/-- A sealed entry's blocks reach the backing with FUA, all but those lost since (R387, R399). -/
def destage (e : JEntry) (s : State) : State :=
  match s.sto.nss.find e.ns with
  | none => s
  | some N =>
    let bs := blockSize N
    (blocksWithout [(e.lba, e.n)] 0 0).foldl (fun s r =>
      let keep := N.lost.foldl (fun l x => blocksWithout l x.1 x.2) [r]
      keep.foldl (fun s y =>
        if e.data.isEmpty then s.zero (.backing e.ns) (y.1 * bs) (y.2 * bs)
        else s.store (.backing e.ns) (y.1 * bs) ((e.data.drop ((y.1 - e.lba) * bs)).take (y.2 * bs))) s) s

/-- Main power goes: the cache, RAM namespaces and what was not sealed are lost (R388, R392). -/
def stoPowerLoss (s : State) : State :=
  let s := s.sto.nss.foldl (fun s p =>
    if p.2.kind = 0 then s.zero .array (ddrBase + p.2.ddrBase) (p.2.capacity * blockSize p.2) else s.zero (.cache p.1) 0 (2 ^ 64)) s
  s.modSto (fun x => { x with
    extents := []
    journal := x.journal.keep (fun _ e => e.sealed)
    cmds := []
    ctrls := []
    served := []
    prio := true
    prioNext := none
    restoring := false
    replayed := false })

/-- An uncorrectable word at offset `o` of DDR may lie in the cache, the first STO_CACHE.gib of the general reserve. Which block it holds is a free value: a
clean one is read again from the backing, a dirty one becomes unreadable (R398, R399). -/
def cacheUncorrectable (o : Nat) (s : State) : State :=
  let lo := poolGib * 2 ^ 30
  if o < lo ∨ lo + natBits (s.kw kStoCache) 7 0 * 2 ^ 30 ≤ o ∨ s.sto.extents.isEmpty then s
  else
    let (v, s) := s.draw 64
    let (w, s) := s.draw 64
    match s.sto.extents[v % s.sto.extents.length]? with
    | none => s
    | some e =>
      let b := e.lba + w % (max 1 e.n)
      if extentDirty s { e with lba := b, n := 1 } then stoAdvance (markUnreadable e.ns b 1 s)
      else s.modSto (fun x => { x with extents := x.extents.flatMap (fun y =>
        if y.ns = e.ns then (blocksWithout [(y.lba, y.n)] b 1).map (fun r => { ns := y.ns, lba := r.1, n := r.2 }) else [y]) })

end Sys2Proof.Machine
end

══════════════════════════════

**WORK ITEM**
Extract every line above containing the word "data".

**PROBLEM SOLUTION**
        if e.data.isEmpty then s.zero (.backing e.ns) (y.1 * bs) (y.2 * bs)
        else s.store (.backing e.ns) (y.1 * bs) ((e.data.drop ((y.1 - e.lba) * bs)).take (y.2 * bs))) s) s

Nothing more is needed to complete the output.